You're probably reading the current version. It might need some further edits.
What I'm saying is that printing or not printing doesn't really help significantly in terms of 'drying up SBD'. Numerically it just doesn't. 2.9% per year is the difference between printing and not priting. Normal volatility overwhelms that.
The 'drying up' process has to involve conversions, and conversions require that SBD be (at least close to) at or below $1. If SBD pumps, in part because the supply has been cut off, then the conversion mechanism fails and the SBD supply can't adjust, even when the STEEM price declines. That's what happened over the past year when the supply pumped and then the print cutoff was reached.

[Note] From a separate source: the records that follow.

-- ==== Sys2Proof/Certificates/Slice0/Obligations.lean ====
section
/-!
DEFINITION. The statements for the provers: steps and outcomes, the invariant, commands that threads and queues issue, tasks, the engines'
events, the step managers, the fabric, homes and steps, the host interface, registers, containment, power, and rules of the spec.
-/
open Sys2Proof Sys2Proof.Machine

/-! ### Steps and outcomes -/

/-- A step performs the command at the front of the queue on the state with the queue's rest. -/
def Obligations.StepRunsFront : Prop :=
  ∀ (c : Instr) (rest : List Instr) (s : State), step { s with pending := c :: rest } = exec c { s with pending := rest }

/-- With no command waiting the block idles (the model's choice, log entry 1). -/
def Obligations.StepIdlesOnEmptyQueue : Prop := ∀ s : State, s.pending = [] → step s = .next s

/-- No command adds to the queue, takes from it, or changes which part the module is. -/
def execLeavesQueue : Prop :=
  ∀ (i : Instr) (s t : State), exec i s = .next t → t.pending = s.pending ∧ t.part = s.part

/-- Every step that goes on uses up exactly the command at the front. -/
def stepUsesOneCommand : Prop :=
  ∀ (s t : State), step s = .next t → t.pending = s.pending.tail

/-- A step uses up exactly one command, and no command touches the queue or which part the module is. -/
def Obligations.CommandsUseTheQueue : Prop := execLeavesQueue ∧ stepUsesOneCommand


/-- The invariant holds right after reset. -/
def Obligations.ResetKeepsTables : Prop := State.reset.Inv

/-- Every step keeps the invariant: module memory and host memory in canonical form, and no noise pool above 64 blocks. -/
def Obligations.StepKeepsTables : Prop :=
  ∀ (s t : State), s.Inv → step s = .next t → t.Inv

/-- No command but UNDEFINED_OPCODE stops the block, whatever its operands and whatever the state. -/
def onlyUndefinedOpcodeStops : Prop :=
  ∀ (i : Instr) (s : State), (∀ iss w, i ≠ .undefinedOpcode iss w) → ∃ t, exec i s = .next t

/-- UNDEFINED_OPCODE: from a thread that may issue, its task faults with ILLEGAL_OPCODE; from a queue, its entry is used up and its
record posted. A word whose opcode is defined at its level is no such command, and a production-test opcode in test mode is outside
the contract. -/
def undefinedOpcodeFaults : Prop :=
  (∀ (t : Thr) (w : Cmd) (s : State), permittedAt (w.toNat % 256) (.thread t) = false → ¬(s.testMode = true ∧ w.toNat % 256 ≥ 0xF0) →
    canIssue s t (.thread t.core.val) = true →
    exec (.undefinedOpcode (.thread t) w) s =
      .next (faultTask s (((thr s (thrKey t)).slot).getD 0) (w.toNat % 256) { code := fIllegalOpcode })) ∧
  (∀ (q : QRef) (w : Cmd) (s : State) (index : Nat), permittedAt (w.toNat % 256) (.queue q) = false →
    ¬(s.testMode = true ∧ w.toNat % 256 ≥ 0xF0) → qHead s q w = some index →
    exec (.undefinedOpcode (.queue q) w) s = .next (qFault (qPop s q) q index (w.toNat % 256) { code := fIllegalOpcode })) ∧
  (∀ (iss : Issuer) (w : Cmd) (s : State), permittedAt (w.toNat % 256) iss = true →
    exec (.undefinedOpcode iss w) s = .fault .illFormed) ∧
  (∀ (iss : Issuer) (w : Cmd) (s : State), permittedAt (w.toNat % 256) iss = false → s.testMode = true → w.toNat % 256 ≥ 0xF0 →
    exec (.undefinedOpcode iss w) s = .refused .productionTest)

/-- Every command but UNDEFINED_OPCODE goes on from every state; UNDEFINED_OPCODE faults its task or its entry, and stops only where it is no such command or outside the contract. -/
def Obligations.OnlyUndefinedOpcodesStop : Prop := onlyUndefinedOpcodeStops ∧ undefinedOpcodeFaults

There are other ways of accomplishing the goal of preventing such sustained pumps (to in turn avoid preventing conversions from bringing down the SBD supply in a responsive manner), such as reverse conversions, but they have the same issue of potentially getting blocked by a print limit.
> and produce more STEEM, which in theory would be produced at a higher rate than the price of STEEM going down
That makes no sense. You can't prevent the market cap of an asset from declining by printing more of it (inflation) without adding value in some other way. It is just dilutive (neutral to market cap at best; worse than neutral if the market doesn't absorb the newly-printed STEEM smoothly).
> Unless I am misreading, or not reading the current version of the whitepaper, maintaining the SBD -USD peg (or getting SBD back to the 1USD mark) is still important even above the 10% debt ratio
That literally makes no sense. It would block all conversions (certainly not desired) since the SBD price if kept at $1 would be well above the conversion target. It would also become increasing impossible/impractical if or when the STEEM price continued to decline. There is simply no way to peg to $1 as the STEEM market cap falls. The capacity to do so within a system of declining value just isn't there.
As I noted, the intent is to peg to STEEM rather than USD once beyond the limit. Again the white paper might need some edits.